• **EXERCISE**:
Every line below that holds the string "raise" should be copied.

-------- EXERCISE DATA

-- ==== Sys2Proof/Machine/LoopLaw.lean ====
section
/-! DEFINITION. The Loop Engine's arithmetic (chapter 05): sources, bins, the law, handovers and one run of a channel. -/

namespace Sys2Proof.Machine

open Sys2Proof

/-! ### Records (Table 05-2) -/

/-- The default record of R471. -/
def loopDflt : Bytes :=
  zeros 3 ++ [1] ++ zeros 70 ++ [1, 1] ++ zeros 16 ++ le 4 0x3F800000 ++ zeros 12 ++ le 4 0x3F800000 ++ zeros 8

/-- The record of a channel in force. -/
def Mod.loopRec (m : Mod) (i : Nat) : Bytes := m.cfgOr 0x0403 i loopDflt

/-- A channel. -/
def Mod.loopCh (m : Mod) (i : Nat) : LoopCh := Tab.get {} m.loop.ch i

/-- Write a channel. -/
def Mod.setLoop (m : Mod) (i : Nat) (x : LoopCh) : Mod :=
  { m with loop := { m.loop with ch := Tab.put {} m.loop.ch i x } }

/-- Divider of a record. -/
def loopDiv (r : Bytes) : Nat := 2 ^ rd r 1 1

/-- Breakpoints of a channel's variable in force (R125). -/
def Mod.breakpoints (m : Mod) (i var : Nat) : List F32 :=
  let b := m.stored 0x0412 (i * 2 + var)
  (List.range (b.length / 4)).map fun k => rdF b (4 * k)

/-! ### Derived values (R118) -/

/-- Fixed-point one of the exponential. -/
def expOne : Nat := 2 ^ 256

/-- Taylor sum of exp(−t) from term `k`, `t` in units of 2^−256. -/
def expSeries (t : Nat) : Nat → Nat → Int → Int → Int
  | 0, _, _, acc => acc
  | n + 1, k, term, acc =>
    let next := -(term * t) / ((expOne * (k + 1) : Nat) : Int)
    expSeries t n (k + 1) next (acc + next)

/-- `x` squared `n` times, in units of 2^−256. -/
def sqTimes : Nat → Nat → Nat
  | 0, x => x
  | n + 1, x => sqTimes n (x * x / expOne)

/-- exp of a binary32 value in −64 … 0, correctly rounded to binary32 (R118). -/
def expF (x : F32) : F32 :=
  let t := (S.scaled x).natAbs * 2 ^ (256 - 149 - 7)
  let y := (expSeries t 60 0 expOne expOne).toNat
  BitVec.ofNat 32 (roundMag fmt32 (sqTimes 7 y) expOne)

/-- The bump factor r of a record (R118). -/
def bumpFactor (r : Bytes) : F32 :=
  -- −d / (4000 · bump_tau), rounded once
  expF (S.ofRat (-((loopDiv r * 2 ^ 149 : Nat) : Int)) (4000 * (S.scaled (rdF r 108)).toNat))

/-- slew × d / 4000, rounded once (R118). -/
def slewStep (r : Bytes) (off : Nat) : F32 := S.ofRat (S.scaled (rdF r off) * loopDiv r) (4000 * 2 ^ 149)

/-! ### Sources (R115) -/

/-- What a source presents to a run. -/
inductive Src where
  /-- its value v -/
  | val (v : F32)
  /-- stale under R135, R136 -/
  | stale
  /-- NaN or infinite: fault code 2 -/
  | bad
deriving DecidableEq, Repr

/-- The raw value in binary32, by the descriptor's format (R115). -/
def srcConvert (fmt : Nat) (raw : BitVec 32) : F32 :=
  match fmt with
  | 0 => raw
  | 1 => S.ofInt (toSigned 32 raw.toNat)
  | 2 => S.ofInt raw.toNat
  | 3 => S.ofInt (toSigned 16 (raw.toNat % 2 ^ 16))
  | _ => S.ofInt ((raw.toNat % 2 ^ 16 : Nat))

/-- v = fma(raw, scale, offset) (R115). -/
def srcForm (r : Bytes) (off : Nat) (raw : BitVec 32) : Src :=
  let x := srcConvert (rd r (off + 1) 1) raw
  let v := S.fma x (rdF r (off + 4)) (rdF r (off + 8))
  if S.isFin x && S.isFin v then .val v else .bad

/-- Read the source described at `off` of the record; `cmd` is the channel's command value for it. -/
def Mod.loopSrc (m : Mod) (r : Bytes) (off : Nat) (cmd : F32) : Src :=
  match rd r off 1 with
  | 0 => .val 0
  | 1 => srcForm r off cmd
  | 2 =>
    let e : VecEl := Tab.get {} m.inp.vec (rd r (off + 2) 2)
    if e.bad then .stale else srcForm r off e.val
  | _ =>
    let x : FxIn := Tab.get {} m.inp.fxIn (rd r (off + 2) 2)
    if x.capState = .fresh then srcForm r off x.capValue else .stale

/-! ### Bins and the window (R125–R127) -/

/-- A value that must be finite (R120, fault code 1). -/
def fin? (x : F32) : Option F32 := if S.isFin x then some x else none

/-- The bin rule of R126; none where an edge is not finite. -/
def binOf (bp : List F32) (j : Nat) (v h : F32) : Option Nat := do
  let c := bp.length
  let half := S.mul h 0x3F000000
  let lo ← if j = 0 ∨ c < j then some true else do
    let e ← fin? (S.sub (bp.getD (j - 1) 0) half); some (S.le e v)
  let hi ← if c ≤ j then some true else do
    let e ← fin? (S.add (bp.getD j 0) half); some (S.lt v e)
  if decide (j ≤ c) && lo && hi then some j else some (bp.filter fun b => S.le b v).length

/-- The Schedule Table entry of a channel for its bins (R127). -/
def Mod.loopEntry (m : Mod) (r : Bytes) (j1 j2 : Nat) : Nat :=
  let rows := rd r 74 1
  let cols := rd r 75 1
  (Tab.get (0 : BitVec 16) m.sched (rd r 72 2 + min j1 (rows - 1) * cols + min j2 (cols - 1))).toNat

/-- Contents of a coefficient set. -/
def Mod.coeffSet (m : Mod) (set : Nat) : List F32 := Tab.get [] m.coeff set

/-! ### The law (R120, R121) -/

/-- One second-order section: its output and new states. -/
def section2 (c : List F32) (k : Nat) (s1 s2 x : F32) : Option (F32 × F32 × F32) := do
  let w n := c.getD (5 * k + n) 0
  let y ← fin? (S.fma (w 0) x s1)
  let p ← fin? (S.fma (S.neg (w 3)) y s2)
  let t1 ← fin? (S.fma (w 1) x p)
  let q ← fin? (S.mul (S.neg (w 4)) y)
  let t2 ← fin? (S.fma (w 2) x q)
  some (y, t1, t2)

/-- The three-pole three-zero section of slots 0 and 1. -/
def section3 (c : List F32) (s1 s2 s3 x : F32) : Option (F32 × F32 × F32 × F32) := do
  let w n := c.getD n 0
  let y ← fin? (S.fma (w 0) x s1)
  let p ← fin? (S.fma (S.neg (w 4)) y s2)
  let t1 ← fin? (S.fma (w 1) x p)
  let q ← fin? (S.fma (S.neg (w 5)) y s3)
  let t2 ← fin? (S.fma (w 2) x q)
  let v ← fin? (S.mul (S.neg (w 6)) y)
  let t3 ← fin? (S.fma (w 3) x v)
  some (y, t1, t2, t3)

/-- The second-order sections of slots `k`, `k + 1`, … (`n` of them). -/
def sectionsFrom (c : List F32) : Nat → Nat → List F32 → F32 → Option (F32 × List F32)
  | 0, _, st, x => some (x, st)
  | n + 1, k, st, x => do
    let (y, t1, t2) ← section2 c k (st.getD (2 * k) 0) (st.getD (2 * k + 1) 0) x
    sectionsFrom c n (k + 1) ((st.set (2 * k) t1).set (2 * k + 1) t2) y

----------------
-------- EXERCISE DATA

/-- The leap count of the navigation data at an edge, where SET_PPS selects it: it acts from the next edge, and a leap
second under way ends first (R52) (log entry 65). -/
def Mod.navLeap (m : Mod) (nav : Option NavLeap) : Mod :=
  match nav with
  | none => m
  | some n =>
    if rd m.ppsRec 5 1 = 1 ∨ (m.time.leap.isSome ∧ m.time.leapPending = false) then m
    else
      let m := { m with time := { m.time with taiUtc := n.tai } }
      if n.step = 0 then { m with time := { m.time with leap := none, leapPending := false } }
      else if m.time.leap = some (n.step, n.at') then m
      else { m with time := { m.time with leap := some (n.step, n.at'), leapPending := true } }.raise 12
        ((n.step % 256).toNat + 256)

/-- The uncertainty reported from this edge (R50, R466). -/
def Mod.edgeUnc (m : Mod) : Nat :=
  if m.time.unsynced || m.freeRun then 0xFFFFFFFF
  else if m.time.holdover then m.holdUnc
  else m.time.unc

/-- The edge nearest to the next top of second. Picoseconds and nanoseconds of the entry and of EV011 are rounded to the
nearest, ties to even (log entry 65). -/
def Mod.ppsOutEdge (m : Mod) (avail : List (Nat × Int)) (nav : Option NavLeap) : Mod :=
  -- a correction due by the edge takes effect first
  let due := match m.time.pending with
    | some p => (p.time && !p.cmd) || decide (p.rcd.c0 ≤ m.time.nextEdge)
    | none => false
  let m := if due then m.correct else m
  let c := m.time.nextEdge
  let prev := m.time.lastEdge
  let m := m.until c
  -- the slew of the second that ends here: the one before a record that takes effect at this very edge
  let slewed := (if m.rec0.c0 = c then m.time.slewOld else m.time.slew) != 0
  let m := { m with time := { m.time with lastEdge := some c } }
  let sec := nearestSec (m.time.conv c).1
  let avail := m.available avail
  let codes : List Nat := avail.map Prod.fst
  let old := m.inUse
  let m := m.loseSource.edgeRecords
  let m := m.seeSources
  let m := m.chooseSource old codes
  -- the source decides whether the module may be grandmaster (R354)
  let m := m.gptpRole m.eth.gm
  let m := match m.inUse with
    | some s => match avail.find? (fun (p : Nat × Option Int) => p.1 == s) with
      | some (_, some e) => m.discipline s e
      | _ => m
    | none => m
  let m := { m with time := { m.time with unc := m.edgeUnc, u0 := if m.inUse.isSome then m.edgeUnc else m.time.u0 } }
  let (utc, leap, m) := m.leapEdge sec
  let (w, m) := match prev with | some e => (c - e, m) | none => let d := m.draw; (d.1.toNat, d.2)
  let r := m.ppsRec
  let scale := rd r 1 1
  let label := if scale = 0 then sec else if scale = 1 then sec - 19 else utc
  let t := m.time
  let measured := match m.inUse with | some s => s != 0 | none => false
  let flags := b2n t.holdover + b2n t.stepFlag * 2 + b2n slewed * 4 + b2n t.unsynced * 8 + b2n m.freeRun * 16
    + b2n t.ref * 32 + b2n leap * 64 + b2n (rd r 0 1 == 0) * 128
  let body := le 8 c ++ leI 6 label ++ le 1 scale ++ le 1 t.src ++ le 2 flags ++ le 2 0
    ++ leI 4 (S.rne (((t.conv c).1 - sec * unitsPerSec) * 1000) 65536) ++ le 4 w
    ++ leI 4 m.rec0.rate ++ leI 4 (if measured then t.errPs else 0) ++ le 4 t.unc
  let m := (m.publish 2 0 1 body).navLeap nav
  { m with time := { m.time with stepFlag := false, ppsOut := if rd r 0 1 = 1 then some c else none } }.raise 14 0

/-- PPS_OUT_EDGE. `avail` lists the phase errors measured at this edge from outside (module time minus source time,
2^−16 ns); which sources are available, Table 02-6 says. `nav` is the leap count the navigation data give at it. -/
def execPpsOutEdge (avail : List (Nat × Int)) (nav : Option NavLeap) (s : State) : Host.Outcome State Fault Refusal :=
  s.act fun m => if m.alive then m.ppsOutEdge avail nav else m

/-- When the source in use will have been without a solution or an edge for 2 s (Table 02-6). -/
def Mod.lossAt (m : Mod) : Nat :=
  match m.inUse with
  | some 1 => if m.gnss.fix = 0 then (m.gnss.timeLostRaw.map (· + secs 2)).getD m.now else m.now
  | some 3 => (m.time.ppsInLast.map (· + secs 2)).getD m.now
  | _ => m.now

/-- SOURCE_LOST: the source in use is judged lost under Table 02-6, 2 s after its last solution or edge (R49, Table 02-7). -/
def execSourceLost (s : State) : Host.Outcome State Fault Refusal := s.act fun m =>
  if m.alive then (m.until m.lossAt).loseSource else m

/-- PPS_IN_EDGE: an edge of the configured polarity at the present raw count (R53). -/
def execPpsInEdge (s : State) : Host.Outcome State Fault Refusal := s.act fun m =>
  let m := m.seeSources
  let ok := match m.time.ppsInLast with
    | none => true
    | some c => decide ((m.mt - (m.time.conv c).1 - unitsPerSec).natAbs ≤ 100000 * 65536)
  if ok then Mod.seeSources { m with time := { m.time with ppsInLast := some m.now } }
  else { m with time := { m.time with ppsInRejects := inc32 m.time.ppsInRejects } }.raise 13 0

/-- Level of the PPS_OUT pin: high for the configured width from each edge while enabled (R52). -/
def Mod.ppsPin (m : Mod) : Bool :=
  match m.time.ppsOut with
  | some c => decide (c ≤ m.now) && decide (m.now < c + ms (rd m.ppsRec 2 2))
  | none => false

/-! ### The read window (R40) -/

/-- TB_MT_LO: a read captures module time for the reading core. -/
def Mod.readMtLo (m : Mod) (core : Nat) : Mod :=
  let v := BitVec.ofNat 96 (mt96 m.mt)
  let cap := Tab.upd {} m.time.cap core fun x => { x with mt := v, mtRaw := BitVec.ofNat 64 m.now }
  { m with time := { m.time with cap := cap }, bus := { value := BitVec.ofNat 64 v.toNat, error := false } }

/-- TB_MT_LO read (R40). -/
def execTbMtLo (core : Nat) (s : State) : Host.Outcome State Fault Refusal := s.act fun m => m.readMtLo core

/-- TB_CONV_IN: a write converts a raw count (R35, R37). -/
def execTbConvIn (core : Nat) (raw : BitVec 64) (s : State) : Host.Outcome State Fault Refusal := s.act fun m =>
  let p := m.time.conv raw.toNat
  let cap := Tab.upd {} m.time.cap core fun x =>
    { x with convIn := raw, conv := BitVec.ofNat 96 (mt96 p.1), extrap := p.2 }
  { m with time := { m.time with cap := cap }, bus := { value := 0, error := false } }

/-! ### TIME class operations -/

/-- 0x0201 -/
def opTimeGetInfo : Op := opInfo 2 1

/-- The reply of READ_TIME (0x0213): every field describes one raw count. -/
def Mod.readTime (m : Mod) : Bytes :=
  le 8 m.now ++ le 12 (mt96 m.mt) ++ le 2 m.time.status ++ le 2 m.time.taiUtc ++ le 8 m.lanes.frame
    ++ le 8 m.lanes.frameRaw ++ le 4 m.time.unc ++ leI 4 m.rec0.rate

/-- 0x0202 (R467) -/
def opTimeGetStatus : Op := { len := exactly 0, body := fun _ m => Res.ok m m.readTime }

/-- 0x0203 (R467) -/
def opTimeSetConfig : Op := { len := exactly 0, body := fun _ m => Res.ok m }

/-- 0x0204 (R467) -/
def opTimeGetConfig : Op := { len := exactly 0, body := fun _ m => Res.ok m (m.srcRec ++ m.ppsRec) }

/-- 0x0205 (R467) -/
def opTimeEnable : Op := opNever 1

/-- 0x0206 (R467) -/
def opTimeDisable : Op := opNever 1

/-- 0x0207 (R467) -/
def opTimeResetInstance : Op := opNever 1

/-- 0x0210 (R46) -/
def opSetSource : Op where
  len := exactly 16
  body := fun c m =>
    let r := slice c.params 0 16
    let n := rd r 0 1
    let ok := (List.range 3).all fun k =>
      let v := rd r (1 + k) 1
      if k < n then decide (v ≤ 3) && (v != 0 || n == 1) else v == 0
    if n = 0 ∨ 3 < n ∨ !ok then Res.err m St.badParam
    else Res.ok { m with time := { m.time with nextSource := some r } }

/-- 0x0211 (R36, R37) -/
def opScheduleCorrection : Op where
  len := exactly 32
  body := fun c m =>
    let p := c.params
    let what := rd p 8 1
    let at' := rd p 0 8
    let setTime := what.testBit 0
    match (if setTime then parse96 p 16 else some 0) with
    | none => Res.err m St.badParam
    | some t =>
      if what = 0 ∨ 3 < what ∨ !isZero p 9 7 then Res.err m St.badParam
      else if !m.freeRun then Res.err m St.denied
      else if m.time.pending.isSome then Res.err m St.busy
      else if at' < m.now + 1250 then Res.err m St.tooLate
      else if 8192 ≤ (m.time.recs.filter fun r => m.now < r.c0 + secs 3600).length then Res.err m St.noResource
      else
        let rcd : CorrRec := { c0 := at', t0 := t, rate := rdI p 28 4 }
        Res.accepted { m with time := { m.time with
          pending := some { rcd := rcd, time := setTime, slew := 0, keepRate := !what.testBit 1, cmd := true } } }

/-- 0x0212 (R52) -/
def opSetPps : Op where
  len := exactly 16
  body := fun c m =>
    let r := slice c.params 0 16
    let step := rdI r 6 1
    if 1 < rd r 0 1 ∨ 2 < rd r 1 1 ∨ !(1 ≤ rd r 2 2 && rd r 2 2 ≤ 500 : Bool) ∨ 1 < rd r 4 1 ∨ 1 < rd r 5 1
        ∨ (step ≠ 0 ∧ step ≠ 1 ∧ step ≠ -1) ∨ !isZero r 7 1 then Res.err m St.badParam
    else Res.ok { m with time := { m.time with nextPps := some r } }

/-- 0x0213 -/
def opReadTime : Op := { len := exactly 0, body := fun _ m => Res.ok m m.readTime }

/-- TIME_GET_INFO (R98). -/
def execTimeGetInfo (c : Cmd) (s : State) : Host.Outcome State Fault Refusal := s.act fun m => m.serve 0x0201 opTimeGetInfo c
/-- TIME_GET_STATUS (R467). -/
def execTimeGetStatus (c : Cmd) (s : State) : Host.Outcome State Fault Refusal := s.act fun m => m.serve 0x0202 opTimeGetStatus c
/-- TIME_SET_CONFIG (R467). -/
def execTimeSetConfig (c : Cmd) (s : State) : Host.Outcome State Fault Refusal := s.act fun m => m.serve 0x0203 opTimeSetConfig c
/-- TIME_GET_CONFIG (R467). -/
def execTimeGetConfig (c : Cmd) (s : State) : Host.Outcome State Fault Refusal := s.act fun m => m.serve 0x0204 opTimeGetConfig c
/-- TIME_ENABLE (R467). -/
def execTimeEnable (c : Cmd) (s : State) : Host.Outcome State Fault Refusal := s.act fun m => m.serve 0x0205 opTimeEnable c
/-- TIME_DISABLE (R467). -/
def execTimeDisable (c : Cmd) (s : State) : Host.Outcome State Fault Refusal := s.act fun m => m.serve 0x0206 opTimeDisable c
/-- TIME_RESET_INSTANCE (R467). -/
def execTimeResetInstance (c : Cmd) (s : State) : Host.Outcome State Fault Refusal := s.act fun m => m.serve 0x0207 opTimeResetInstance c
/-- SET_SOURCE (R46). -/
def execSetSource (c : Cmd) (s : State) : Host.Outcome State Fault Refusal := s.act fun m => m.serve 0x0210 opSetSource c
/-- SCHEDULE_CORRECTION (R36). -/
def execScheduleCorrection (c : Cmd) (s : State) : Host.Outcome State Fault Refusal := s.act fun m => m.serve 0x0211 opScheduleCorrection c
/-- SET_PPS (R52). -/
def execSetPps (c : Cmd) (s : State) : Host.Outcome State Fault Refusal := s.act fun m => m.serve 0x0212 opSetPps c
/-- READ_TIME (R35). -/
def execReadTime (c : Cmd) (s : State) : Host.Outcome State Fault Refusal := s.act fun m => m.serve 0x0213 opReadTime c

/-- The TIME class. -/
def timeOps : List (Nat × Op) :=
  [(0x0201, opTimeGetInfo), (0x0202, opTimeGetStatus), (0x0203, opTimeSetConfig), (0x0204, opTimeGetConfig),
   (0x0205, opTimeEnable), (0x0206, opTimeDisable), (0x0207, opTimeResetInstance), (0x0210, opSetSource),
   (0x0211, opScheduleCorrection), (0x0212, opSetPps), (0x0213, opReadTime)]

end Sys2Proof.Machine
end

----------------

• **RESULT BELOW**:
      else { m with time := { m.time with leap := some (n.step, n.at'), leapPending := true } }.raise 12
  { m with time := { m.time with stepFlag := false, ppsOut := if rd r 0 1 = 1 then some c else none } }.raise 14 0
  else { m with time := { m.time with ppsInRejects := inc32 m.time.ppsInRejects } }.raise 13 0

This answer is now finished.